You Are Where You Need to Be

As an English major with plenty of potential but only a couple of internships under my belt, one of the more daunting parts of graduation was answering the many polite inquiries into what I was going to do next. The question was daunting at first, but as I answered it more for others, I actually got a better idea of how to answer it for myself. It was a chance to hazard, to test out how different paths felt on the tongue, like trying on clothes before buying them. My final answer, as of graduation, was that I would intern and work for a while before going back to grad school.

The catch was figuring out what that internship or work was going to be, and finding it proved a frustrating task.

I sifted through dozens of jobs and internships in Tribe Careers and got to the interview stage with a few companies, and each time something wasn’t quite right. Deloitte didn’t pan out, and another company proved to be nothing more than door-to-door cold calling. It was a legitimate internship, but minus commission, they paid less than minimum wage. I turned them down.

Graduation came and went, and I moved back home with my parents, jobless. I joked about being a boomerang kid, but beneath the humor was a gnawing worry that I wasn’t where I needed to be: that I hadn’t had enough internships, or learned the hard and technical skills that would make me employable. I worried that I hadn’t fully utilized my time as an undergraduate, and now I was going to pay the price with a sub par career, or at least a slow start. My thoughts strayed back to the cold-calling job, wondering if I shouldn’t have taken it.

I shared my fears with my dad. He listened thoughtfully, and then asked me how many things I had applied to. “About a dozen,” I said.

He laughed. “Come back when you’ve applied to two hundred.”

He may have been exaggerating, but he had a point. Job-hunting in earnest is nothing less than a full-time job, and I had so far been juggling it with other important and more immediate concerns related to finishing my undergraduate career. Northern Virginia had a good job market, and as a William & Mary graduate, there was no way I wouldn’t get hired once I threw my whole determination behind it.

Still, the worry remained until my godmother put me in touch with the CEO of an advertising firm for a phone conversation. He gave me valuable insight into the marketing industry, what skills I had and others I could develop, and different career paths.

Most importantly, he told me: “You’re in a good place. You are where you need to be on your journey right now.”

It took that conversation, along with the weight of all the others I’d had before it, to jar me into recognizing one crucial fact: I was going to be alright.
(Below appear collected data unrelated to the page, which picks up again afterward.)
-- ==== Sys2Proof/Machine/Operands.lean ====
section
/-! DEFINITION. The addressing-mode resolver (40_addressing.md R404 to R416) and the operand primitives (R417). A meaning runs
after the fetch has read the opcode and every operand byte in order, with PC at the byte after the instruction (R404;
log 9), so an operand here holds its bytes' values. -/

namespace Sys2Proof.Machine

/-- sext_16(b) (00_scope.md R14). -/
def sext16 (b : Byte) : Word := if b.toNat < 128 then b.setWidth 16 else b.setWidth 16 + 0xFF00

/-- zext_16(b) (00_scope.md R14). -/
def zext16 (b : Byte) : Word := b.setWidth 16

/-- What the resolver returns: NoAddr, an effective address, or, for an immediate, the operand byte that the fetch has read
at its effective address (40_addressing.md R404, R406). -/
inductive Resolved where
  | noAddr
  | imm (n : Byte)
  | addr (ea : Word)
  deriving DecidableEq, Repr

/-- The word behind a zero-page pointer: its second byte wraps within the zero page (40_addressing.md R414, R415). -/
def zeroPagePointer (p : Byte) (s : State) : Word × State :=
  let lo := memRead (zext16 p) s
  let hi := memRead (zext16 (p + 1)) lo.2
  (joinBytes hi.1 lo.1, hi.2)

/-- The word behind an absolute pointer: its second byte is read from the same page (40_addressing.md R413). -/
def pageWrapPointer (ptr : Word) (s : State) : Word × State :=
  let lo := memRead ptr s
  let hi := memRead ((ptr &&& 0xFF00) ||| ((ptr + 1) &&& 0x00FF)) lo.2
  (joinBytes hi.1 lo.1, hi.2)

/-- Resolve(mode) (40_addressing.md R405 to R416). -/
def resolve (o : Operand) (s : State) : Resolved × State :=
  match o with
  | .imp => (.noAddr, s)
  | .acc => (.noAddr, s)
  | .imm n => (.imm n, s)
  | .zp n => (.addr (zext16 n), s)
  | .zpx n => (.addr (zext16 (n + s.x)), s)
  | .zpy n => (.addr (zext16 (n + s.y)), s)
  | .abs w => (.addr w, s)
  | .abx w => (.addr (w + zext16 s.x), s)
  | .aby w => (.addr (w + zext16 s.y), s)
  | .ind w =>
    let r := pageWrapPointer w s
    (.addr r.1, r.2)
  | .izx n =>
    let r := zeroPagePointer (n + s.x) s
    (.addr r.1, r.2)
  | .izy n =>
    let r := zeroPagePointer n s
    (.addr (r.1 + zext16 r.2.y), r.2)
  | .rel n => (.addr (s.pc + sext16 n), s)

/-- Operand(ea) (40_addressing.md R417): A where there is no address, else the one read of the operand byte. -/
def operandAt (t : Resolved) (s : State) : Byte × State :=
  match t with
  | .noAddr => (s.a, s)
  | .imm n => (n, s)
  | .addr ea => memRead ea s

/-- Store(ea, v) (40_addressing.md R417). No instruction stores to an immediate (30_encoding.md R303; log 17). -/
def storeAt (t : Resolved) (v : Byte) (s : State) : State :=
  match t with
  | .noAddr => s.setA v
  | .imm _ => s
  | .addr ea => memWrite ea v s

/-- M <- Operand(Resolve(mode)): the operand byte of a reading instruction. -/
def loadOperand (o : Operand) (s : State) : Byte × State :=
  let t := resolve o s
  operandAt t.1 t.2

/-- Store(Resolve(mode), v), with v the value of a register, which no resolver changes (40_addressing.md R404). -/
def storeOperand (o : Operand) (v : Byte) (s : State) : State :=
  let t := resolve o s
  storeAt t.1 v t.2

/-- A read-modify-write (42_shift.md R600 to R604, 45_arith.md R907, R908): one read of the operand, one write of the result to
the same place, then the flags; result and flags are functions of the flags and the operand. -/
def modifyOperand (result : Flags → Byte → Byte) (flags : Flags → Byte → Flags) (o : Operand) (s : State) : State :=
  let t := resolve o s
  let v := operandAt t.1 t.2
  let u := storeAt t.1 (result v.2.flags v.1) v.2
  u.setFlags (flags v.2.flags v.1)

/-- PC <- ea, for the modes whose address is a jump target (40_addressing.md R417); NoAddr leaves PC. -/
def jumpTo (t : Resolved) (s : State) : State :=
  match t with
  | .noAddr => s
  | .imm _ => s
  | .addr ea => s.setPc ea

end Sys2Proof.Machine
end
It’s difficult to graduate and go from being an experienced senior to a confused new face in the real world, and even harder to accept the rejections that pile up from each carefully-crafted cover letter. But with each cover letter and each interview, you become more skilled at presenting yourself. You’ve graduated from W&M, so you’ve already proved you’re smart and willing to work. The next step is just a matter of effort, and time. Just yesterday, this once-nervous blogger was offered a paid marketing and communications internship, and I am stoked to get started.

A good friend once told me, “If not this, something better.” So whether you’re going for your first college internship or your first post-graduation job, know that not only will you be fine: you are going to be spectacular.